When they returned to Littlecombe late in the afternoon, they found the tea things only half laid out on the kitchen table, and Celeste sitting rigidly on the bench with a paper in her hand, which she was studying with a strained expression.
“What is it, Mummy? Are you all right?” said Delphine, going over to sit beside her.
Celeste swallowed, and frowned as she looked up as if she didn’t recognize them. But then she smiled a little and put the paper down on the table. It was Charles’s latest sketch of Dimity. Dimity’s heart gave one loud, exaggerated beat, like a bell sounding.
“Yes, dearest. I’m fine. I was just tidying up before tea when I found this drawing your father has done. Look at our Dimity, look how lovely she is!” Celeste exclaimed, and though the words were generous, they sounded brittle.
“Gosh-look, Mitzy! You do look very pretty,” said Delphine.
“So he is planning another piece with you in it?
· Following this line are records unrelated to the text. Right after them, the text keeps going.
theorem witness_GetCodeOfDecodableSecret :
    ∃ (s : State) (groups : List (BitVec 5)) (p step : Nat), ObservableInv s ∧ groups ≠ [] ∧ groups.length + p ≤ 128 ∧
      step < 2 ^ 64 :=
  ⟨_, List.replicate 128 31#5, 0, 1, hello_observable, by simp, by simp, by decide⟩

theorem witness_GetCodeOfUndecodableSecret :
    (∃ (s : State) (secret : List Byte), ObservableInv s ∧ 128 < secret.length) ∧
    (∃ secret : List Byte, secret ≠ [] ∧ ∀ c ∈ secret, c = 0x3D#8) ∧
    ∃ (secret before after : List Byte) (c : Byte), secret = before ++ c :: after ∧ ¬ InAlphabet c ∧
      (c ≠ 0x3D#8 ∨ ∃ d ∈ after, d ≠ 0x3D#8) :=
  ⟨⟨_, List.replicate 129 0x41#8, hello_observable, by simp⟩, ⟨[0x3D#8], by decide, by decide⟩,
   _, [0x41#8], [0x42#8], 0x3D#8, rfl, by unfold InAlphabet; decide, Or.inr ⟨0x42#8, by decide, by decide⟩⟩

theorem witness_VerifyCodeScansWindow :
    ∃ (s : State) (groups : List (BitVec 5)) (p discrepancy unixTime : Nat), ObservableInv s ∧ groups ≠ [] ∧
      groups.length + p ≤ 128 ∧ discrepancy ≤ unixTime / 30 ∧ unixTime / 30 + discrepancy < 2 ^ 64 :=
  ⟨_, [9#5], 7, 1, 59, hello_observable, by decide, by decide, by decide, by decide⟩

/-- Its three cases are those of GetCodeOfUndecodableSecret; here the foreign byte is the only one. -/
theorem witness_VerifyCodeOfUndecodableSecret :
    ∃ (s : State) (secret before after : List Byte) (c : Byte), ObservableInv s ∧ secret = before ++ c :: after ∧
      ¬ InAlphabet c ∧ c ≠ 0x3D#8 :=
  ⟨_, _, [], [], 0x61#8, hello_observable, rfl, by unfold InAlphabet; decide, by decide⟩

/-- The earliest clock: the window is the steps 0, 1 and 2. -/
theorem witness_VerifyCodeDefaultWindow :
    ∃ (s : State) (groups : List (BitVec 5)) (p unixTime : Nat), ObservableInv s ∧ groups ≠ [] ∧
      groups.length + p ≤ 128 ∧ 30 ≤ unixTime ∧ unixTime / 30 + 1 < 2 ^ 64 ∧ unixTime = 30 :=
  ⟨_, [9#5], 7, 30, hello_observable, by decide, by decide, by decide, by decide, rfl⟩

/-- R149: the default window is three steps. -/
theorem test_stepWindow_default : stepWindow 5 Config.discrepancyDefault = [4, 5, 6] := by decide

/-- R147: a negative length fails with InvalidParameter, here of a platform without a secure source. -/
theorem test_createSecret_negative :
    (match (createSecret (-1) none State.reset).1 with | .error e => some e | .ok _ => none) = some .invalidParameter := by
  decide

theorem witness_CreateSecretProjects :
    (∃ (s : State) (length : Nat), ObservableInv s ∧ 16 ≤ length ∧ length ≤ 128 ∧ length = 128) ∧
    (∃ length : Nat, 16 ≤ length ∧ length ≤ 128 ∧ length = 16) ∧ (∃ length : Int, length < 16 ∧ length = 15) ∧
    ∃ length : Int, 128 < length ∧ length = 129 :=
  ⟨⟨_, 128, hello_observable, by decide, by decide, rfl⟩, ⟨16, by decide, by decide, rfl⟩, ⟨15, by decide, rfl⟩,
   129, by decide, rfl⟩

end Sys2Proof.Tests
end

section
/-! SUPPORT. What the spec says of the state itself (10_state.md): the outputs of a command are a function of the word, ILEN
and the input bytes (R22), the reset values (R27) and the constant CFG (R19). -/

namespace Sys2Proof.Machine

/-! ### The outputs as a function of the input (R22) -/

/-- What a command may read of a state: ILEN and IBUF[0..min(ILEN, IBUF_CAP)-1] (R22). -/
structure SameInput (s₁ s₂ : State) : Prop where
  ilen : s₁.ilen = s₂.ilen
  read : ∀ a, a < min s₁.ilen.toNat Config.ibufCap → Memory.read s₁.ibuf a = Memory.read s₂.ibuf a

/-- The pieces of state that a command's outcome is shown in (R22). -/
structure SameOutputs (t₁ t₂ : State) : Prop where
  obuf : t₁.obuf = t₂.obuf
  olen : t₁.olen = t₂.olen
  status : t₁.status = t₂.status
  offset : t₁.offset = t₂.offset
  dbc : t₁.dbc = t₂.dbc
  value : t₁.value = t₂.value

/-- A completion writes every output, so the same outcome leaves the same outputs in any two states (R137, R165). -/
theorem finish_sameOutputs (o : Except Failure Result) (s₁ s₂ : State) : SameOutputs (finish o s₁) (finish o s₂) := by
  cases o <;> exact ⟨rfl, rfl, rfl, rfl, rfl, rfl⟩

/-- CLR writes every output too (R138). -/
theorem clearBlock_sameOutputs (s₁ s₂ : State) : SameOutputs (clearBlock s₁) (clearBlock s₂) :=
  ⟨rfl, rfl, rfl, rfl, rfl, rfl⟩

/-- The operand of the Base32 data commands is the input and nothing else (R12, R55). -/
theorem inputOperand_congr {s₁ s₂ : State} (h : SameInput s₁ s₂) : inputOperand s₁ = inputOperand s₂ := by
  by_cases hlong : Config.ibufCap < s₁.ilen.toNat
  · rw [inputOperand_of_too_long hlong, inputOperand_of_too_long (h.ilen ▸ hlong)]
  · have text : inputString s₁ = inputString s₂ := by
      rw [inputString, inputString, ← h.ilen]
      refine Memory.bytesFrom_congr _ fun i hi => ?_
      rw [Nat.zero_add]
      exact h.read i (by omega)
    rw [inputOperand, inputOperand, ← h.ilen, text]

/-- The window starts at 15 or below, so it ends inside the 20 digest bytes (42_truncate_format.md R123). -/
theorem truncWindow_congr {m₁ m₂ : Memory} (h : ∀ a, a < 20 → Memory.read m₁ a = Memory.read m₂ a) (off : BitVec 4) :
    truncWindow m₁ off = truncWindow m₂ off := by
  have hoff : off.toNat < 16 := off.isLt
  simp only [truncWindow]
  rw [h _ (by omega), h _ (by omega), h _ (by omega), h _ (by omega)]

/-- Truncation reads the 20 digest bytes only (42_truncate_format.md R120). -/
theorem truncate_congr {m₁ m₂ : Memory} (h : ∀ a, a < 20 → Memory.read m₁ a = Memory.read m₂ a) :
    truncate m₁ = truncate m₂ := by
  have last : Memory.read m₁ (Config.digestLen - 1) = Memory.read m₂ (Config.digestLen - 1) := h 19 (by decide)
  simp only [truncate, last, truncWindow_congr h]

/-- The digest of TRUNCFMT is the input and nothing else (42_truncate_format.md R121). -/
theorem truncateDigest_congr {s₁ s₂ : State} (h : SameInput s₁ s₂) : truncateDigest s₁ = truncateDigest s₂ := by
  rw [truncateDigest_eq, truncateDigest_eq, ← h.ilen]
  by_cases hlen : s₁.ilen.toNat = 20
  · have digest : ∀ a, a < 20 → Memory.read s₁.ibuf a = Memory.read s₂.ibuf a := by
      intro a ha
      refine h.read a ?_
      rw [hlen]
      exact ha
    rw [truncate_congr digest]
  · rw [if_neg hlen, if_neg hlen]

/-- Every command but CLR completes with one and the same outcome on two states with the same input (R22). -/
theorem exec_eq_finish_of_sameInput {i : Instr} (hi : i ≠ .clr) {s₁ s₂ : State} (h : SameInput s₁ s₂) :
    ∃ o, exec i s₁ = .next (finish o s₁) ∧ exec i s₂ = .next (finish o s₂) := by
  cases i with
  | clr => exact absurd rfl hi
  | b32dec => exact ⟨_, exec_b32dec s₁, by rw [exec_b32dec, inputOperand_congr h]⟩
  | b32enc p => exact ⟨_, exec_b32enc p s₁, by rw [exec_b32enc, inputOperand_congr h]⟩
  | b32proj => exact ⟨_, exec_b32proj s₁, by rw [exec_b32proj, inputOperand_congr h]⟩
  | b32lut p => exact ⟨_, exec_b32lut p s₁, exec_b32lut p s₂⟩
  | truncfmt => exact ⟨_, exec_truncfmt s₁, by rw [exec_truncfmt, truncateDigest_congr h]⟩

theorem exec_sameOutputs (i : Instr) {s₁ s₂ : State} (h : SameInput s₁ s₂) :
    ∃ t₁ t₂, exec i s₁ = .next t₁ ∧ exec i s₂ = .next t₂ ∧ SameOutputs t₁ t₂ := by
  by_cases hi : i = .clr
  · subst hi
    exact ⟨_, _, exec_clr s₁, exec_clr s₂, clearBlock_sameOutputs s₁ s₂⟩
  · obtain ⟨o, h₁, h₂⟩ := exec_eq_finish_of_sameInput hi h
    exact ⟨_, _, h₁, h₂, finish_sameOutputs o s₁ s₂⟩

/-- Any word, legal or not, leaves the same outputs in two states with the same input (R22). -/
theorem runCommand_sameOutputs (w : BitVec 8) {s₁ s₂ : State} (h : SameInput s₁ s₂) :
    ∃ t₁ t₂, runCommand w s₁ = .next t₁ ∧ runCommand w s₂ = .next t₂ ∧ SameOutputs t₁ t₂ := by
  cases hw : decode w with
  | ok i =>
    rw [runCommand_of_ok hw, runCommand_of_ok hw]
    exact exec_sameOutputs i h
  | error e => exact ⟨_, _, runCommand_of_error hw s₁, runCommand_of_error hw s₂, finish_sameOutputs _ s₁ s₂⟩

/-- A write to CMD runs bits 7:0 of the written value (20_memory.md R44). -/
theorem perform_writeCmd (v : Nat) (s : State) :
    perform (.writeReg 0x00#8 v) s = runCommand (BitVec.ofNat 8 v) s := rfl

/-- Settles O16: two states with the same input complete every command with the same outcome, and a completion writes every
output. -/
theorem outputsDependOnInputOnly : Obligations.OutputsDependOnInputOnly := by
  unfold Obligations.OutputsDependOnInputOnly
  intro v s₁ s₂ hilen hread
  obtain ⟨t₁, t₂, h₁, h₂, same⟩ := runCommand_sameOutputs (BitVec.ofNat 8 v) ⟨hilen, hread⟩
  rw [perform_writeCmd, perform_writeCmd]
  exact ⟨t₁, t₂, h₁, h₂, fun a => by rw [same.obuf], same.obuf, same.olen, same.status, same.offset, same.dbc, same.value⟩

/-! ### The constants (R19, R27) -/

/-- The four bytes of CFG put together (R19). -/
theorem cfgWord_eq : cfgWord = 0x80801406#32 := by decide

/-- A host read of CFG does not look at the state (R19). -/
theorem readRegister_cfg (s : State) : readRegister 0x07#8 s = 0x80801406#32 :=
  (show readRegister 0x07#8 s = cfgWord from rfl).trans cfgWord_eq

/-- CFG is read-only (20_memory.md R44). -/
theorem perform_writeCfg (v : Nat) (s : State) : perform (.writeReg 0x07#8 v) s = .next s := rfl

/-- The table of R65 is the text of the 32 characters. -/
theorem alphabet_eq_asciiBytes : alphabet = asciiBytes "ABCDEFGHIJKLMNOPQRSTUVWXYZ234567" := by decide

/-- Settles O1: the fields of the reset state one by one, then the constants. -/
theorem resetIsAllZero : Obligations.ResetIsAllZero := by
  unfold Obligations.ResetIsAllZero
  exact ⟨Memory.read_nil, rfl, Memory.read_nil, rfl, rfl, rfl, rfl, rfl, readRegister_cfg _, alphabet_eq_asciiBytes,
    rfl, rfl, rfl⟩

/-- Settles O48: CFG reads one constant in every state, whose bytes are the four parameters. -/
theorem configurationConstant : Obligations.ConfigurationConstant := by
  unfold Obligations.ConfigurationConstant
  rw [readRegister_cfg State.reset]
  exact ⟨readRegister_cfg, fun s v => perform_writeCfg v s, by decide, by decide, by decide, by decide⟩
Did he say so?” Celeste asked.
“He said something like that, I think,” Dimity said, and though she felt bashful about saying it, a part of her wanted to shout it out-that Celeste had been wrong and Charles did still want to draw her; that he had not moved on and lost interest in her. Celeste took a deep breath and got up from the bench.
“Strange, this turnaround. I had thought it would be that tourist woman next, with her milksop English skin.”
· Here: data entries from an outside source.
/-! Cluster. -/

/-- A line of a cluster cache (R36, R56, R333): its bytes, which of them it holds, which were written, the
increment format of an A line, its domain tag and range flags, and the way. `ctxs` are the contexts that wrote it
and `after` the items of the line that they had queued before (R61, R72); `behind` are the contexts whose increments or
atomics the bytes of its fill do not hold (log 9). -/
structure CLine where
  line : Nat
  st : LState
  data : Line
  valid : ByteMask
  dirty : ByteMask
  fmt : IncFmt
  dom : Dom
  bank : Nat
  va : Word
  ctxs : List Nat
  after : List Nat
  behind : List Nat
  deriving DecidableEq, Repr

structure WaitLoad where
  serial : Nat
  ctx : Nat
  off : Nat
  len : Nat
  sink : Sink
  deriving DecidableEq, Repr

structure WaitAtom where
  serial : Nat
  ctx : Nat
  off : Nat
  req : AtomReq
  sink : Sink
  deriving DecidableEq, Repr

/-- A fetch of a line for a cluster (R68 pending-fetch mark, R70 FILL): the loads and cluster atomics that
wait, and the bytes once it is performed at its home, with the serial number of that moment. What the cluster sends
home after that is not in these bytes: `late` holds the writes and `stale` the increments and atomics with
their contexts, by serial (log 9). -/
structure Fetch where
  line : Nat
  serial : Nat
  ctx : Nat
  place : Place
  va : Word
  func : Nat
  core : Nat
  loads : List WaitLoad
  atoms : List WaitAtom
  got : Option (Nat × Line)
  poisoned : Bool
  late : List (Nat × Line × ByteMask)
  stale : List (Nat × List Nat)
  deriving DecidableEq, Repr

/-- A FIFO bank (R38, R215, R240): its entries, and of each the bytes that are poison (R252). -/
structure Fifo where
  entries : List Line
  bad : List ByteMask
  low : Option Vec
  popHigh : Bool
  readBytes : Nat
  deriving DecidableEq, Repr

/-- A bank mode change in progress (R40) and what it waits for. -/
structure ModeChange where
  bank : Nat
  mode : BankMode
  waits : List Nat
  deriving DecidableEq, Repr

/-- A join counter (R21, R203): its value, whether it is allocated, a reservation, the parked frame. -/
structure JoinCounter where
  value : BitVec 32
  allocated : Bool
  reserved : Bool
  parked : Option Word
  prio : BitVec 8
  deriving DecidableEq, Repr

/-- A frame on a ready queue (R22). -/
structure Ready where
  frame : Word
  prio : BitVec 8
  order : Nat
  deriving DecidableEq, Repr

/-- A range-scoreboard entry (R65, R66): the copy and its intervals, memory by physical address and scratch
by byte offset in the cluster. -/
structure BoardEntry where
  engine : Nat
  srcMem : List (Nat × Nat)
  dstMem : List (Nat × Nat)
  srcScratch : List (Nat × Nat)
  dstScratch : List (Nat × Nat)
  deriving DecidableEq, Repr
“What tourist woman, Mummy?” said Élodie, opening a packet of biscuits and tipping them out onto a plate. Celeste put her hand to her forehead for a moment, then ran it down to cover her mouth. There were furrows in her brow. “Mummy?”
“Nothing, Élodie. It doesn’t matter.” Celeste put her hands on her hips and surveyed the three of them. “Well! What a gaggle of messy creatures! You’ve been swimming, I see, so you will be hungry. Alors-go and get changed and I will finish the tea. Allez, allez!” She herded them from the room, her cheeriness keeping those same sharp edges as before, and Dimity noticed that she kept her eyes askance, and would not look her in the face.
Dimity tried to keep the pale blue blouse, but Valentina flew into such a storm when Dimity suggested that it might have blown away that she had to pretend to find it in one of the trees behind the backyard. She got no thanks for returning it, just a scowl and an admonition to peg things more securely.
“You’ve no idea how many meals this blouse has fed you, over the years,” Valentina said. With a pang, Dimity handed it over. She had far more to thank the garment for. It had brought Charles back to her; brought her back from the cliff edge. For the next few days she ran her errands with a springing step, swinging her basket and singing to herself. In the village, one afternoon, she saw Charles sitting outside the pub with the tourist man, the one whose hair was blacker than tar. They were drinking dark ale and talking, and Dimity, giving the pub its usual wide berth, wondered what kind of things men talked about. She wondered if he would tell the man about her-about his muse, and the picture he was planning.